About one year ago Illumina agreed to splash out $1.2 billion on Pacific Biosciences, a rival maker of DNA sequencing technology. Now the Federal Trade Commission is looking to block the deal, and says it was meant to steamroll a competitor and maintain Illumina’s “monopolist” position atop the industry.
The San Diego-based genomics giant (NASDAQ: ILMN) dominates the market when it comes to technology for sequencing, or “reading,” the genetic code. Illumina machines read short pieces of DNA that have been chopped up, copied, then reassembled. PacBio (NASDAQ: PACB) is an attractive acquisition target because of its prowess with lengthier strands, called long reads, which reduce the potential for error in that reassembly process. Sequencing tools are used in research and in clinical care to pinpoint the genetic cause of diseases.
Illumina has said the deal would increase innovation in the sequencing market by bringing together its expertise with PacBio’s complementary abilities, benefiting the industry and healthcare as a whole.
The FTC disagrees.
“When a monopolist buys a potential rival, it can harm competition,” said Gail Levine, deputy director at the FTC’s Bureau of Competition, in a prepared statement. “These deals help monopolists maintain power. That’s why we’re challenging this acquisition.”
Initially Illumina forecast the deal would wrap up by mid-2019, but antitrust regulators in the US and UK have been studying the potential ramifications of the tie-up.
The FTC’s challenge puts the deal on the rocks in two major markets, further reducing its likelihood of success. Illumina isn’t done pursuing PacBio yet, though.

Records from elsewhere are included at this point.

def reggiveBody (n : Nat) (e : Env) (s : State) : State :=
  if badCount n then s.groupTrap .regCount
  else if e.act = [] then s
  else if e.w.net < n + 4 then s.stateTrap .regCount e.act
  else if e.w.pendingFrom (e.w.net - n) then s.stateTrap .regrange e.act
  else s.now e fun w => { w with gives := w.gives ++ [(n, s.clk + 4)] }

def execReggive (h : Hdr) (f : IF) (s : State) : Host.Outcome State Fault Refusal :=
  ctlWord h {} (reggiveBody f.imm.toNat) s

/-- Queued claims of a part are granted in order while spare reaches. -/
def State.grantClaims (s : State) (wg p : Nat) : Nat → State
  | 0 => s
  | fuel + 1 =>
    match s.wg? wg with
    | none => s
    | some w =>
      match (w.part p).claims with
      | [] => s
      | c :: rest =>
        if (w.part p).spare < c.n then s
        else
          let s1 := s.modPart wg p fun x => { x with spare := x.spare - c.n, claims := rest }
          let s2 := s1.modWave wg c.wave fun v =>
            let v1 := { v with n := v.n + c.n, vregs := SMap.drop (fun k => 64 * v.n ≤ k && k < 64 * (v.n + c.n)) v.vregs }
            v1.modLanes c.lanes fun _ t =>
              if t.status = .waiting && t.waitOn = .claim then { t with status := .eligible, waitOn := .none } else t
          (s2.settle wg c.wave).grantClaims wg p fuel

/-- The bound is on the registers the wave holds: a give counts from when it takes effect (R167, R209). -/
def regclaimBody (n : Nat) (e : Env) (s : State) : State :=
  let budget := (e.wg.part e.part).budget
  if badCount n then s.groupTrap .regCount
  else if e.act = [] then s
  else if min 256 budget < e.w.n + n then s.stateTrap .regCount e.act
  else
    let g := e.iss.group
    let c : Claim := ⟨e.iss.wave, n, g, e.iss.word, e.iss.addr, BitVec.ofNat 4 e.iss.idx⟩
    let s1 := (s.leaveClause g).now e fun w => w.modLanes g fun _ t =>
      { t with pc := e.iss.nxtPc, status := .waiting, waitOn := .claim }
    ((s1.modPart e.iss.wg e.part fun p => { p with claims := p.claims ++ [c] }).grantClaims e.iss.wg e.part 1024).settle e.iss.wg e.iss.wave

def execRegclaim (h : Hdr) (f : IF) (s : State) : Host.Outcome State Fault Refusal :=
  ctlWord h {} (regclaimBody f.imm.toNat) s

/-- Gives whose 4 clk have passed take effect: the registers leave the wave and join spare (R167, R209). -/
def State.applyGives (s : State) : State :=
  s.wgs.foldl (fun s g =>
    (List.range g.waves.length).foldl (fun s k =>
      match s.wave? g.id k with
      | none => s
      | some v =>
        let due := v.gives.filter fun x => x.2 ≤ s.clk
        if due = [] then s
        else
          let n := due.foldl (fun a x => a + x.1) 0
          let s1 := s.modWave g.id k fun v =>
            { v with n := v.n - n, gives := v.gives.filter fun x => s.clk < x.2,
                     vregs := SMap.drop (fun i => 64 * (v.n - n) ≤ i && i < 64 * v.n) v.vregs }
          (s1.modPart g.id (g.partOf k) fun p => { p with spare := p.spare + n }).grantClaims g.id (g.partOf k) 1024) s) s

“We strongly disagree with the FTC’s decision and will continue to work through the regulatory approval process as we consider next steps,” the company said. “We believe that the acquisition will benefit the industry and customers, and the facts of our proposed transaction support this.”
The FTC complaint accuses Illumina of “seeking to unlawfully maintain its monopoly in the US market for next-generation DNA sequencing (NGS) systems by extinguishing PacBio as a nascent competitive threat,” according to the agency’s statement, issued Tuesday.
Without PacBio, which has continually lowered the costs of its sequencing services, making it “a closer alternative to Illumina than ever before,” there will be less incentive for either firm to innovate, the agency said.
SVB Leerink analyst Puneet Souda said the “strongly worded letter” leaves Illumina with “limited options to proceed” with the proposed acquisition.
An administrative trial is slated for August.
Incidentally, the complaint come a day after the FTC closed the book on a 10-month investigation of another merger that’s been under regulatory review: Roche’s $4 billion-plus proposed acquisition of Spark Therapeutics (NASDAQ: ONCE). That deal, however, got the green light.
The debate in the UK over the Illumina-PacBio arrangement continues. Earlier this year, the UK’s Competition and Markets Authority (CMA) released provisional findings from its review, in which it posited that such a deal could “harm critically important innovation in the systems created to support DNA sequencing.”
Illumina said the concerns were unfounded, but later offered to allay those worries by offering free licenses to some of its IP to potential competitors.
The UK’s Oxford Nanopore Technologies, PacBio’s main rival when it comes to long-read capabilities, wasn’t mollified: It called the offer “illusory,” and, in a Nov. 19 letter to the CMA, said the merger would put Illumina in “a stronger position than ever to foreclose entry and expansion in this market.” The San Diego company, in turn, accused Oxford of misconstruing its proposal on purpose “with a view to cajoling the CMA” to bar the match.
The CMA recently extended the deadline for its final decision from this month to early February.